[Start of section]

-- ==== Sys2Proof/Laws/State.lean ====
section
/-! SUPPORT. Laws/State.lean: what each operation that changes one part of the state does to each field of the state,
true by unfolding, so that no later proof unfolds a record update; reading a part after changing it. -/

namespace Sys2Proof.Machine

variable (s : State)

/-! ### modLantern -/

@[simp] theorem modLantern_pending (l : Nat) (f : Lantern → Lantern) : (modLantern s l f).pending = s.pending := rfl
@[simp] theorem modLantern_power (l : Nat) (f : Lantern → Lantern) : (modLantern s l f).power = s.power := rfl
@[simp] theorem modLantern_boot (l : Nat) (f : Lantern → Lantern) : (modLantern s l f).boot = s.boot := rfl
@[simp] theorem modLantern_flash (l : Nat) (f : Lantern → Lantern) : (modLantern s l f).flash = s.flash := rfl
@[simp] theorem modLantern_funcs (l : Nat) (f : Lantern → Lantern) : (modLantern s l f).funcs = s.funcs := rfl
@[simp] theorem modLantern_keeper (l : Nat) (f : Lantern → Lantern) : (modLantern s l f).keeper = s.keeper := rfl
@[simp] theorem modLantern_moorings (l : Nat) (f : Lantern → Lantern) : (modLantern s l f).moorings = s.moorings := rfl
@[simp] theorem modLantern_lanterns (l : Nat) (f : Lantern → Lantern) : (modLantern s l f).lanterns = s.lanterns.modify l f := rfl
@[simp] theorem modLantern_towers (l : Nat) (f : Lantern → Lantern) : (modLantern s l f).towers = s.towers := rfl
@[simp] theorem modLantern_sysChans (l : Nat) (f : Lantern → Lantern) : (modLantern s l f).sysChans = s.sysChans := rfl
@[simp] theorem modLantern_mem (l : Nat) (f : Lantern → Lantern) : (modLantern s l f).mem = s.mem := rfl
@[simp] theorem modLantern_poison (l : Nat) (f : Lantern → Lantern) : (modLantern s l f).poison = s.poison := rfl
@[simp] theorem modLantern_host (l : Nat) (f : Lantern → Lantern) : (modLantern s l f).host = s.host := rfl
@[simp] theorem modLantern_router (l : Nat) (f : Lantern → Lantern) : (modLantern s l f).router = s.router := rfl
@[simp] theorem modLantern_time (l : Nat) (f : Lantern → Lantern) : (modLantern s l f).time = s.time := rfl
@[simp] theorem modLantern_shore (l : Nat) (f : Lantern → Lantern) : (modLantern s l f).shore = s.shore := rfl
@[simp] theorem modLantern_out (l : Nat) (f : Lantern → Lantern) : (modLantern s l f).out = s.out := rfl
@[simp] theorem modLantern_free (l : Nat) (f : Lantern → Lantern) : (modLantern s l f).free = s.free := rfl

/-! ### modVec -/

@[simp] theorem modVec_pending (l : Nat) (f : VEngine → VEngine) : (modVec s l f).pending = s.pending := rfl
@[simp] theorem modVec_power (l : Nat) (f : VEngine → VEngine) : (modVec s l f).power = s.power := rfl
@[simp] theorem modVec_boot (l : Nat) (f : VEngine → VEngine) : (modVec s l f).boot = s.boot := rfl
@[simp] theorem modVec_flash (l : Nat) (f : VEngine → VEngine) : (modVec s l f).flash = s.flash := rfl
@[simp] theorem modVec_funcs (l : Nat) (f : VEngine → VEngine) : (modVec s l f).funcs = s.funcs := rfl
@[simp] theorem modVec_keeper (l : Nat) (f : VEngine → VEngine) : (modVec s l f).keeper = s.keeper := rfl
@[simp] theorem modVec_moorings (l : Nat) (f : VEngine → VEngine) : (modVec s l f).moorings = s.moorings := rfl
@[simp] theorem modVec_lanterns (l : Nat) (f : VEngine → VEngine) : (modVec s l f).lanterns = s.lanterns.modify l (fun x => { x with vec := f x.vec }) := rfl
@[simp] theorem modVec_towers (l : Nat) (f : VEngine → VEngine) : (modVec s l f).towers = s.towers := rfl
@[simp] theorem modVec_sysChans (l : Nat) (f : VEngine → VEngine) : (modVec s l f).sysChans = s.sysChans := rfl
@[simp] theorem modVec_mem (l : Nat) (f : VEngine → VEngine) : (modVec s l f).mem = s.mem := rfl
@[simp] theorem modVec_poison (l : Nat) (f : VEngine → VEngine) : (modVec s l f).poison = s.poison := rfl
@[simp] theorem modVec_host (l : Nat) (f : VEngine → VEngine) : (modVec s l f).host = s.host := rfl
@[simp] theorem modVec_router (l : Nat) (f : VEngine → VEngine) : (modVec s l f).router = s.router := rfl
@[simp] theorem modVec_time (l : Nat) (f : VEngine → VEngine) : (modVec s l f).time = s.time := rfl
@[simp] theorem modVec_shore (l : Nat) (f : VEngine → VEngine) : (modVec s l f).shore = s.shore := rfl
@[simp] theorem modVec_out (l : Nat) (f : VEngine → VEngine) : (modVec s l f).out = s.out := rfl
@[simp] theorem modVec_free (l : Nat) (f : VEngine → VEngine) : (modVec s l f).free = s.free := rfl

/-! ### modTower -/

@[simp] theorem modTower_pending (t : Nat) (f : Tower → Tower) : (modTower s t f).pending = s.pending := rfl
@[simp] theorem modTower_power (t : Nat) (f : Tower → Tower) : (modTower s t f).power = s.power := rfl
@[simp] theorem modTower_boot (t : Nat) (f : Tower → Tower) : (modTower s t f).boot = s.boot := rfl
@[simp] theorem modTower_flash (t : Nat) (f : Tower → Tower) : (modTower s t f).flash = s.flash := rfl
@[simp] theorem modTower_funcs (t : Nat) (f : Tower → Tower) : (modTower s t f).funcs = s.funcs := rfl
@[simp] theorem modTower_keeper (t : Nat) (f : Tower → Tower) : (modTower s t f).keeper = s.keeper := rfl
@[simp] theorem modTower_moorings (t : Nat) (f : Tower → Tower) : (modTower s t f).moorings = s.moorings := rfl
@[simp] theorem modTower_lanterns (t : Nat) (f : Tower → Tower) : (modTower s t f).lanterns = s.lanterns := rfl
@[simp] theorem modTower_towers (t : Nat) (f : Tower → Tower) : (modTower s t f).towers = s.towers.modify t f := rfl
@[simp] theorem modTower_sysChans (t : Nat) (f : Tower → Tower) : (modTower s t f).sysChans = s.sysChans := rfl
@[simp] theorem modTower_mem (t : Nat) (f : Tower → Tower) : (modTower s t f).mem = s.mem := rfl
@[simp] theorem modTower_poison (t : Nat) (f : Tower → Tower) : (modTower s t f).poison = s.poison := rfl
@[simp] theorem modTower_host (t : Nat) (f : Tower → Tower) : (modTower s t f).host = s.host := rfl
@[simp] theorem modTower_router (t : Nat) (f : Tower → Tower) : (modTower s t f).router = s.router := rfl
@[simp] theorem modTower_time (t : Nat) (f : Tower → Tower) : (modTower s t f).time = s.time := rfl
@[simp] theorem modTower_shore (t : Nat) (f : Tower → Tower) : (modTower s t f).shore = s.shore := rfl
@[simp] theorem modTower_out (t : Nat) (f : Tower → Tower) : (modTower s t f).out = s.out := rfl
@[simp] theorem modTower_free (t : Nat) (f : Tower → Tower) : (modTower s t f).free = s.free := rfl
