-- ==== Sys2Proof/Laws/InvKeeper.lean ====
section
/-! SUPPORT. Laws/InvKeeper.lean: the operations of Machine/Keeper.lean keep the invariant State.Inv. -/

namespace Sys2Proof.Machine

theorem inv_answer {s : State} {m : Mbox} {r : Request} {status : Nat} {result : List Byte} {detail : Nat}
    (ok_s : s.Inv) : (answer s m r status result detail).Inv := by
  unfold answer
  repeat' with_reducible first | assumption | apply inv_keeperWrite | apply inv_modMbox | apply inv_modFunc | apply inv_raiseVector | apply exceptInv_ok | apply exceptInv_error | (refine exceptInv_apply ?_ (by assumption)) | apply funcOk_mbox | apply funcOk_queues | apply funcOk_slots | apply (List.length_modify ..).trans | apply (length_setAt ..).trans | apply (length_bump ..).trans | apply (length_zipIdx_map ..).trans | apply (List.length_map ..).trans | exact List.length_replicate | rfl | intro _ | split | dsimp only | apply funcOk_mk

theorem inv_takeSeal {s : State} {m : Mbox} {sw : Nat}
    (ok_s : s.Inv) : (takeSeal s m sw).Inv := by
  unfold takeSeal
  repeat' with_reducible first | assumption | apply inv_modKeeper | apply inv_modFunc | apply inv_modMbox | apply inv_answer | apply funcOk_mbox | apply funcOk_queues | apply funcOk_slots | apply (List.length_modify ..).trans | apply (length_setAt ..).trans | apply (length_bump ..).trans | apply (length_zipIdx_map ..).trans | apply (List.length_map ..).trans | exact List.length_replicate | rfl | intro _ | split | dsimp only | apply funcOk_mk

theorem inv_writeSeal {s : State} {m : Mbox} {sw : Nat}
    (ok_s : s.Inv) : (writeSeal s m sw).Inv := by
  unfold writeSeal
  repeat' with_reducible first | assumption | apply inv_modMbox | apply inv_takeSeal | intro _ | split | dsimp only

theorem inv_examineBox {s : State} {m : Mbox}
    (ok_s : s.Inv) : (examineBox s m).Inv := by
  unfold examineBox
  repeat' with_reducible first | assumption | apply inv_takeSeal | apply inv_modMbox | intro _ | split | dsimp only

theorem inv_examineAll {s : State}
    (ok_s : s.Inv) : (examineAll s).Inv := by
  unfold examineAll
  repeat' with_reducible first | assumption | apply inv_examineBox | intro _ | split | apply inv_foldl | apply inv_foldl_fst | apply inv_foldl_snd | dsimp only

theorem inv_runCommand {s : State} {m : Mbox} {op : Nat} (act : Request → State → State)
    (ok_s : s.Inv) (ok_act : ∀ (y0 : Request) (y1 : State), y1.Inv → (act y0 y1).Inv) : (runCommand s m op act).Inv := by
  unfold runCommand
  repeat' with_reducible first | assumption | apply inv_answer | apply ok_act | intro _ | split | dsimp only

theorem inv_refuse {m : Mbox} {r : Request} {status : Nat} {s : State}
    (ok_s : s.Inv) : (refuse m r status s).Inv := by
  unfold refuse
  repeat' with_reducible first | assumption | apply inv_answer | intro _ | split | dsimp only

theorem inv_acceptLong {s : State} {m : Mbox} {r : Request} {kind : OpKind}
    (ok_s : s.Inv) : (acceptLong s m r kind).Inv := by
  unfold acceptLong
  repeat' with_reducible first | assumption | apply inv_modKeeper | apply inv_answer | intro _ | split | dsimp only

theorem inv_longAtOnce {s : State} {m : Mbox} {r : Request} {status : Nat} {flags : Nat} {detail : Nat} (effect : State → State)
    (ok_s : s.Inv) (ok_effect : ∀ (y0 : State), y0.Inv → (effect y0).Inv) : (longAtOnce s m r status flags detail effect).Inv := by
  unfold longAtOnce
  repeat' with_reducible first | assumption | apply inv_effect | apply inv_finishOp | apply inv_acceptLong | apply ok_effect | intro _ | split | dsimp only

end Sys2Proof.Machine
end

[End of section]

▶ [Problem details] For the data shown above, give the number of lines where the word "boot" appears, and nothing else.

▶ [Exercise output] 3